Note how packets arrive via eno1 but are expected to be routed back using vlan2151.

This suggests that we should get these 2 done:

and until then we won't get a smooth experience with VM networking in codfw1dev.

Note how packets arrive via eno1 but are expected to be routed back using vlan2151

FWIW whether the traffic routes out via the asw (eno1) or cloudsw (eno2) it should still be forwarded back through the cloudgw via the same interface and with same packet header 5-tupple, and thus match the right NAT translation etc. So the asymmetric routing itself should not break this.

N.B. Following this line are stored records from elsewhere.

-- ==== Sys2Proof/Proofs/NoiseSampler.lean ====
section
/-! SUPPORT. 41_noise_sampler.md: what the failure draw decides, the bits of a CBD coefficient, the slot that UNIF fills
through TANGLE, and a UNIF that the host leaves alone. -/

namespace Sys2Proof.Machine

variable {s t u : State} {a : Slot} {p : Params} {l : UnifLoop}

/-! ## The failure draw and the frame (R93) -/

/-- A sampler's body that answers `u` answers, by the failure draw, the failed stream's completion or `u`. -/
theorem unlessXofFails_answers (s u : State) (ds : List Dest) :
    ∃ t, unlessXofFails s ds (.next u) = .next t ∧
      ((Config.xofFails s.draws = true ∧ t = failXof s ds) ∨ (Config.xofFails s.draws = false ∧ t = u)) := by
  cases hx : Config.xofFails s.draws with
  | true => exact ⟨_, by rw [unlessXofFails, hx, if_pos rfl], .inl ⟨rfl, rfl⟩⟩
  | false => exact ⟨_, by rw [unlessXofFails, hx, if_neg Bool.false_ne_true], .inr ⟨rfl, rfl⟩⟩

/-- A completion keeps what its destinations' writes kept. -/
theorem WritesOnly.completed {ds : List Dest} (h : WritesOnly ds s u) (e : ErrCode) (dfail : Bool) :
    WritesOnly ds s (complete u e dfail) :=
  ⟨h.kept, h.res0, h.res1, h.xcnt, h.canonical, h.bytes⟩

theorem writesOnly_failXof (s : State) (ds : List Dest) : WritesOnly ds s (failXof s ds) :=
  ((writesOnly_anyAll s ds).with_fatal true).completed .xofFail false

theorem failXof_reports (s : State) (ds : List Dest) :
    Completed (failXof s ds) .xofFail false ∧ (failXof s ds).fatal = true :=
  ⟨⟨rfl, rfl, rfl, rfl⟩, rfl⟩

/-- A sampler's completion changes no result register and no byte outside its slot (R95, R98). -/
theorem WritesOnly.sampler_frame (h : WritesOnly (samplerDests a) s t) :
    Kept s t ∧ t.res0 = s.res0 ∧ t.res1 = s.res1 ∧
      ∀ x, ¬ InSlot a.toNat x → readByte t.mem x = readByte s.mem x := by
  refine ⟨h.kept, h.res0 (by simp [samplerDests]), h.res1 (by simp [samplerDests]), fun x hx => h.bytes x ?_⟩
  simp only [samplerDests, List.mem_cons, List.not_mem_nil, or_false]
  rintro d (rfl | rfl)
  · exact hx
  · exact id

/-! ## CBD2 and CBD3 (R94 to R96) -/

/-- The sum of w bits of a stream from bit k on: the a and the b of a CBD group. -/
def bitSum (B : Nat → Byte) (k w : Nat) : Nat := ((List.range w).map fun j => bitAt B (k + j)).sum

theorem bitSum_le (B : Nat → Byte) (k w : Nat) : bitSum B k w ≤ w := by
  have h := List.sum_le_card_nsmul ((List.range w).map fun j => bitAt B (k + j)) 1 (by
    simp only [List.mem_map]
    rintro _ ⟨j, -, rfl⟩
    exact Nat.le_of_lt_succ (Nat.mod_lt _ two_pos))
  simpa [bitSum] using h

/-- A bit of a stream's first n bytes, read as one number, is that bit of the stream. -/
theorem numOfBytes_stream_bit (B : Nat → Byte) {n j : Nat} (hj : j < 8 * n) :
    numOfBytes ((List.range n).map B) / 2 ^ j % 2 = bitAt B j := by
  have hn : j / 8 < n := Nat.div_lt_of_lt_mul hj
  simp [numOfBytes_bit, bitAt, hn]

theorem popcount_eq_sum (w x : Nat) : popcount w x = ((List.range w).map fun j => x / 2 ^ j % 2).sum := by
  refine congrArg List.sum (List.ext_getElem? fun j => ?_)
  by_cases hj : j < w
  · rw [digits_getElem? 1 w x j hj, List.getElem?_map, List.getElem?_range hj]
    simp
  · rw [List.getElem?_eq_none (by simpa using hj), List.getElem?_eq_none (by simpa using hj)]

/-- The popcount of w bits within a stream's first n bytes. -/
theorem popcount_stream (B : Nat → Byte) {n k w : Nat} (h : k + w ≤ 8 * n) :
    popcount w (numOfBytes ((List.range n).map B) / 2 ^ k % 2 ^ w) = bitSum B k w := by
  rw [popcount_eq_sum, bitSum]
  refine congrArg List.sum (List.map_congr_left fun j hj => ?_)
  have hj : j < w := List.mem_range.1 hj
  rw [mod_two_pow_bit w j _ hj, Nat.div_div_eq_div_mul, ← pow_add, numOfBytes_stream_bit B (by omega)]

/-- Coefficient n of CBD is Q + a − b of group n of the stream. -/
theorem cbdCoeffs_getElem? (q eta : Nat) (B : Nat → Byte) {n : Nat} (hn : n < ringDegree) :
    (cbdCoeffs q eta ((List.range (64 * eta)).map B))[n]? =
      some (u32 (q + bitSum B (2 * eta * n) eta - bitSum B (2 * eta * n + eta) eta)) := by
  have hend : 2 * eta * n + 2 * eta ≤ 8 * (64 * eta) :=
    calc 2 * eta * n + 2 * eta = 2 * eta * (n + 1) := rfl
      _ ≤ 2 * eta * 256 := Nat.mul_le_mul_left _ hn
      _ = 8 * (64 * eta) := by omega
  have hpow : 2 ^ (2 * eta) = 2 ^ eta * 2 ^ eta := by rw [two_mul, pow_add]
  rw [cbdCoeffs, List.getElem?_map, fields, digits_getElem? _ _ _ _ hn, Option.map_some, hpow,
    Nat.mod_mul_right_mod, Nat.mod_mul_right_div_self, Nat.div_div_eq_div_mul, ← pow_add,
    popcount_stream B (by omega), popcount_stream B (by omega)]

theorem readCoeff_cbdCoeffs {m : Memory} (hm : m.wf) (k q eta : Nat) (B : Nat → Byte) {n : Nat} (hn : n < ringDegree) :
    readCoeff (writeCoeffs m k (cbdCoeffs q eta ((List.range (64 * eta)).map B))) k n =
      some (u32 (q + bitSum B (2 * eta * n) eta - bitSum B (2 * eta * n + eta) eta)) := by
  rw [readCoeff_writeCoeffs hm k n _ (by rwa [cbdCoeffs_length]), cbdCoeffs_getElem? q eta B hn]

The problem is the uRPF packet filter on the cloudservices nodes. This is enabled on all relevant interfaces, which means that the device drops in-bound traffic on eno1 with a source IP address of 185.15.57.1, as it's route to that network is via vlan2151@eno2. Disabling this enabled the return traffic:

sysctl -w net.ipv4.conf.all.rp_filter=0
sysctl -w net.ipv4.conf.eno1.rp_filter=0
sysctl -w net.ipv4.conf.eno2.rp_filter=0
sysctl -w net.ipv4.conf.vlan2151.rp_filter=0

After which the traffic is allowed in eno1, and we see replies go out the other interface:

root@cloudservices2005-dev:~# tcpdump -i eno2 -l -p -nn host 185.15.57.1
tcpdump: verbose output suppressed, use -v[v]... for full protocol decode
listening on eno2, link-type EN10MB (Ethernet), snapshot length 262144 bytes
15:49:40.199493 IP 208.80.153.50.53 > 185.15.57.1.44661: 53317 NXDomain 0/1/0 (166)
15:49:40.490718 IP 208.80.153.50.53 > 185.15.57.1.60758: 39222 1/0/0 A 185.15.57.24 (72)
15:49:40.490756 IP 208.80.153.50.53 > 185.15.57.1.60758: 64212 0/1/0 (117)
15:49:40.609770 IP 208.80.153.50.53 > 185.15.57.1.33504: 34421 1/0/0 A 185.15.57.24 (72)
15:49:40.609796 IP 208.80.153.50.53 > 185.15.57.1.33504: 56396 0/1/0 (117)

DNS seems to work where it previously had failed:

root@cloudnet2005-dev:~# dig +noall +answer -b 172.16.128.1 www.google.ie @208.80.153.50
www.google.ie.		292	IN	A	142.251.116.94

What made this confusing is you see the packets coming in on eno1 in the tcpdump, but they are actually dropped before making it to the DNS, NTP or other daemon by these rp_filter rules.

This works now! Please reopen if required.